28 March 2009

March Classic: Three Men in a Boat

Sorry sorry sorry - both on the lack of posts front (I now have Internet in my new place so am connected to world again!) and the fact that this March Classic post is practically an April classic. The reason for the delay is that about a month ago I had sudden inspiration as to what should be my March classic, and promptly forgot all about it. All month there has been this thought in the back of my mind that I couldn't choose anything else because I had the perfect classic all picked out, if only I could remember what it was. Finally, last night I looked on my own bookshelves (what an innovative idea!) and there it was: Three Men in a Boat.

Possibly the funniest book known to man, Three Men in a Boat was written in 1889 (so it's a REAL, more than 100 years old classic!) and details a boating trip up the Thames, undertaken by three men (to say nothing of the dog....) The narrator and his two friends have got to be three of the most ridiculous characters in fiction. We can tell this three sentences in, when J. is talking about the various maladies he is suffering...'It is a most extraordinary thing, but I never read a patent medicine advertisement without being impelled to the conclusion that I am suffering from the particular disease therein dealt with in its most virulent form'. J. says this without a trace of irony let me assure you.

The trip up the Thames is an educational one for the reader, as J. offers his observations on camping, cheese, women, sea trips, as well as a running commentary on the trip and experience thereof. I cannot think of any other book which is as funny today as it was over 100 years ago (although according to my friend Wiki, it was initially seen as a book for the 'Arrys and 'Arriets, evidently it was not something read by the upper classes...).
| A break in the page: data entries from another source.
/-- FAULT_RESPONSE_WRITE: a response allowed for the kind taken (R143). -/
def State.writeResponse (s : State) (v : Word) : State :=
  match Response.ofWord v with
  | some r =>
    if (FaultKind.ofEntry s.mi.addr).allows r then
      { s with fu := { s.fu with responses := s.fu.responses.setIfInBounds s.mi.addr r } }.takenWrite
    else s.setStatus .refusedRange
  | none => s.setStatus .refusedRange

/-- FAULT_RESPONSE_WRITE (R143). -/
def execFaultResponseWrite (w : WordIn) (s : State) : Host.Outcome State Fault Refusal :=
  .next (s.whenUp fun s => s.portalRow .response w State.writeResponse)

/-- The range of a timing word (R66). -/
def timingInRange (addr : Nat) (v : Word) : Bool :=
  match addr with
  | 0 => decide (v.toNat ≤ 15)
  | 1 => decide (1 ≤ v.toNat) && decide (v.toNat ≤ 255)
  | 2 => decide (v.toNat ≤ 255)
  | _ => decide (v.toNat ≤ 7)

/-- A timing word set (R66). -/
def Timing.set (t : Timing) (addr : Nat) (v : Word) : Timing :=
  match addr with
  | 0 => { t with guardInterval := v }
  | 1 => { t with lockTimeout := v }
  | 2 => { t with retryDelay := v }
  | _ => { t with retryLimit := v }

/-- A timing word. -/
def Timing.get (t : Timing) (addr : Nat) : Word :=
  match addr with
  | 0 => t.guardInterval
  | 1 => t.lockTimeout
  | 2 => t.retryDelay
  | _ => t.retryLimit

/-- TIMING_WRITE: a value in range taken, for timers started afterwards (R66). -/
def State.writeTiming (s : State) (v : Word) : State :=
  if timingInRange s.mi.addr v then
    { s with su := { s.su with timing := s.su.timing.set s.mi.addr v } }.takenWrite
  else s.setStatus .refusedRange

/-- TIMING_WRITE (R66). -/
def execTimingWrite (w : WordIn) (s : State) : Host.Outcome State Fault Refusal :=
  .next (s.whenUp fun s => s.portalRow .timing w State.writeTiming)

/-! READ_ONLY (R169, R175). -/

/-- A word written to a read-only table word or beyond the table: REFUSED-ADDRESS is judged before READ-ONLY (R175). -/
def State.refuseWord (s : State) (_v : Word) : State :=
  if s.mi.inTable then s.setStatus .readOnly else s.setStatus .refusedAddress

/-- A data byte that no item takes: the transaction's item byte was not acknowledged (R168), the item is read-only, or the byte is past the
item's width (R169). -/
def Management.strayByte (m : Management) : Bool :=
  m.line == .refusing ||
    (m.line == .writing && (m.item.isReadOnly || (m.item != .portalData && decide (2 ≤ m.bytePos))))

/-- READ_ONLY (R175). -/
def State.readOnlyWrite (s : State) (w : ReadOnlyWrite) : State :=
  match w with
  | .portalWord v => s.portalRow .refused v State.refuseWord
  | .dataByte _ => if s.mi.strayByte then { s with mi := { s.mi with acked := false } } else s

/-- READ_ONLY. -/
def execReadOnly (w : ReadOnlyWrite) (s : State) : Host.Outcome State Fault Refusal :=
  .next (s.whenUp fun s => s.readOnlyWrite w)

/-! Reads (R174, R176, R181). -/

/-- Word `k` of table 0 for a slot: descriptor words, 0000h at word 14, the stage code at word 15. -/
def SlotRec.descriptorWord (r : SlotRec) (k : Nat) : Word :=
  if k < 14 then r.desc.toList.getD k 0#16
  else if k = 14 then 0#16
  else toWord r.stage.code

/-- Word `k` of table 7: the count, then the sweep queue oldest first, FFFFh past it (R176). -/
def State.sweepView (s : State) (k : Nat) : Word :=
  if k = 0 then toWord s.sw.queue.length
  else
    match s.sw.queue[k - 1]? with
    | some n => toWord n.val
    | none => 0xFFFF#16

/-- The word of table `t` at address `a` (R176; tables 5 and 6 as R181). -/
def State.tableWord (s : State) (t : Fin 8) (a : Nat) : Word :=
  match t.val with
  | 0 => (s.slot (descriptorSlot a)).descriptorWord (a % 16)
  | 1 => joinBytes (s.statusByte (Fin.ofNat 64 (a / 8)) (2 * (a % 8))) (s.statusByte (Fin.ofNat 64 (a / 8)) (2 * (a % 8) + 1))
  | 2 => toWord ((s.acc.roles.toList.getD a .unassigned).code)
  | 3 => toWord ((s.fu.responses.toList.getD a .report).code)
  | 4 => s.su.timing.get a
  | 5 =>
    match s.fu.log with
    | r :: _ => r.word a
    | [] => 0#16
  | 6 =>
    match s.su.verified with
    | n :: _ => toWord n.val
    | [] => 0xFFFF#16
  | _ => s.sweepView a

/-- The word a PORTAL DATA read returns: the address in ADDRESS mode, FFFFh beyond the table, else the table word (R174). -/
def State.portalDataWord (s : State) : Word :=
  if s.mi.mode = .address then toWord s.mi.addr
  else if s.mi.inTable then s.tableWord s.mi.table s.mi.addr
  else 0xFFFF#16

/-- A completed read that returned a value: status, and the step of DATA-STEP (R174). -/
def State.completedRead (s : State) (st : PortalStatus) : State :=
  match s.mi.mode with
  | .dataStep => { s with mi := { s.mi with status := st, addr := s.mi.nextAddr } }
  | .address | .data | .dataStepWrite => s.setStatus st

/-- The row that reads a PORTAL DATA word: table 5 and table 6 in the data modes have rows of their own. -/
inductive PortalRead where
  | plain | log | verified
  deriving DecidableEq, Repr

/-- The row a PORTAL DATA read now belongs to (log 18). -/
def Management.portalRead (m : Management) : PortalRead :=
  if m.mode = .address then .plain
  else
    match m.table.val with
    | 5 => .log
    | 6 => .verified
    | _ => .plain

/-- The value of a PORTAL_DATA_READ. -/
def State.choosePortalWord (s : State) : Sending × List Byte := (.portalWord, wordBytes s.portalDataWord)

/-- PORTAL_DATA_READ's end (R174): OK and a step, or REFUSED-ADDRESS and none. -/
def State.finishPortalWord (s : State) (_ : Sending) : State :=
  if s.mi.mode = .address then s.setStatus .ok
  else if s.mi.inTable then s.completedRead .ok
  else s.setStatus .refusedAddress

/-- A value in sending is a plain PORTAL DATA word. -/
def Sending.isPortalWord : Sending → Bool
  | .portalWord => true
  | .logWord _ | .verifiedWord _ _ | .causeByte _ _ => false

/-- PORTAL_DATA_READ (R174). -/
def execPortalDataRead (p : ReadPart) (s : State) : Host.Outcome State Fault Refusal :=
  .next (s.whenUp fun s =>
    if s.mi.portalRead = .plain then
      s.readRow .portalData p 2 State.choosePortalWord Sending.isPortalWord State.finishPortalWord
    else s)

/-- The value of a CUSTODY_LOG_READ: a word of the oldest record, chosen now (R181). -/
def State.chooseLogWord (s : State) : Sending × List Byte :=
  (.logWord (!s.fu.log.isEmpty), wordBytes s.portalDataWord)

/-- The oldest record removed; the overflow flag clears when the log becomes empty (R158, R159). -/
def State.popLog (s : State) : State :=
  { s with
    fu := { s.fu with
      log := s.fu.log.tail
      overflow := if s.fu.log.tail.isEmpty then false else s.fu.overflow } }

/-- CUSTODY_LOG_READ's end (R181): EMPTY from an empty log; word 7 of a record pops it. -/
def State.finishLogWord (s : State) (x : Sending) : State :=
  if !s.mi.inTable then s.setStatus .refusedAddress
  else
    match x with
    | .logWord true => (if s.mi.addr = 7 then s.popLog else s).completedRead .ok
    | .logWord false => s.completedRead .empty
    | .portalWord | .verifiedWord _ _ | .causeByte _ _ => s

/-- A value in sending is a custody log word. -/
def Sending.isLogWord : Sending → Bool
  | .logWord _ => true
  | .portalWord | .verifiedWord _ _ | .causeByte _ _ => false

/-- CUSTODY_LOG_READ (R181). -/
def execCustodyLogRead (p : ReadPart) (s : State) : Host.Outcome State Fault Refusal :=
  .next (s.whenUp fun s =>
    if s.mi.portalRead = .log then
      s.readRow .portalData p 2 State.chooseLogWord Sending.isLogWord State.finishLogWord
    else s)

/-- The value of a VERIFIED_QUEUE_READ: the head of the verified queue, chosen now (R181). -/
def State.chooseVerifiedWord (s : State) : Sending × List Byte :=
  (.verifiedWord s.su.verified.head? false, wordBytes s.portalDataWord)

/-- VERIFIED_QUEUE_READ's end (R60, R181): the slot returned leaves the queue, if it is still there. Where a RETIRE, DISCARD or hold removed it in
between, nothing further is removed, though the slot may have joined the queue anew. -/
def State.finishVerifiedWord (s : State) (x : Sending) : State :=
  if !s.mi.inTable then s.setStatus .refusedAddress
  else
    match x with
    | .verifiedWord (some n) gone => (if gone then s else s.leaveVerified n).completedRead .ok
    | .verifiedWord none _ => s.completedRead .empty
    | .portalWord | .logWord _ | .causeByte _ _ => s

/-- A value in sending is a verified queue word. -/
def Sending.isVerifiedWord : Sending → Bool
  | .verifiedWord _ _ => true
  | .portalWord | .logWord _ | .causeByte _ _ => false

/-- VERIFIED_QUEUE_READ (R181). -/
def execVerifiedQueueRead (p : ReadPart) (s : State) : Host.Outcome State Fault Refusal :=
  .next (s.whenUp fun s =>
    if s.mi.portalRead = .verified then
      s.readRow .portalData p 2 State.chooseVerifiedWord Sending.isVerifiedWord State.finishVerifiedWord
    else s)

end Sys2Proof.Machine
end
I'm going to leave you with this musing over an Irish Stew:

"I forget the other ingredients, but I know nothing was wasted; and I remember that, towards the end, Montmorency, who had evinced great interest in the proceedings throughout, strolled away with an earnest and thoughtful air, reappearing, a few minutes afterwards, with a dead water-rat in his mouth, which he evidently wished to present as his contribution to the dinner; whether in a sarcastic spirit, or with a genuine desire to assist, I cannot say."

In case you are wondering, Montmorency is in fact, a dog.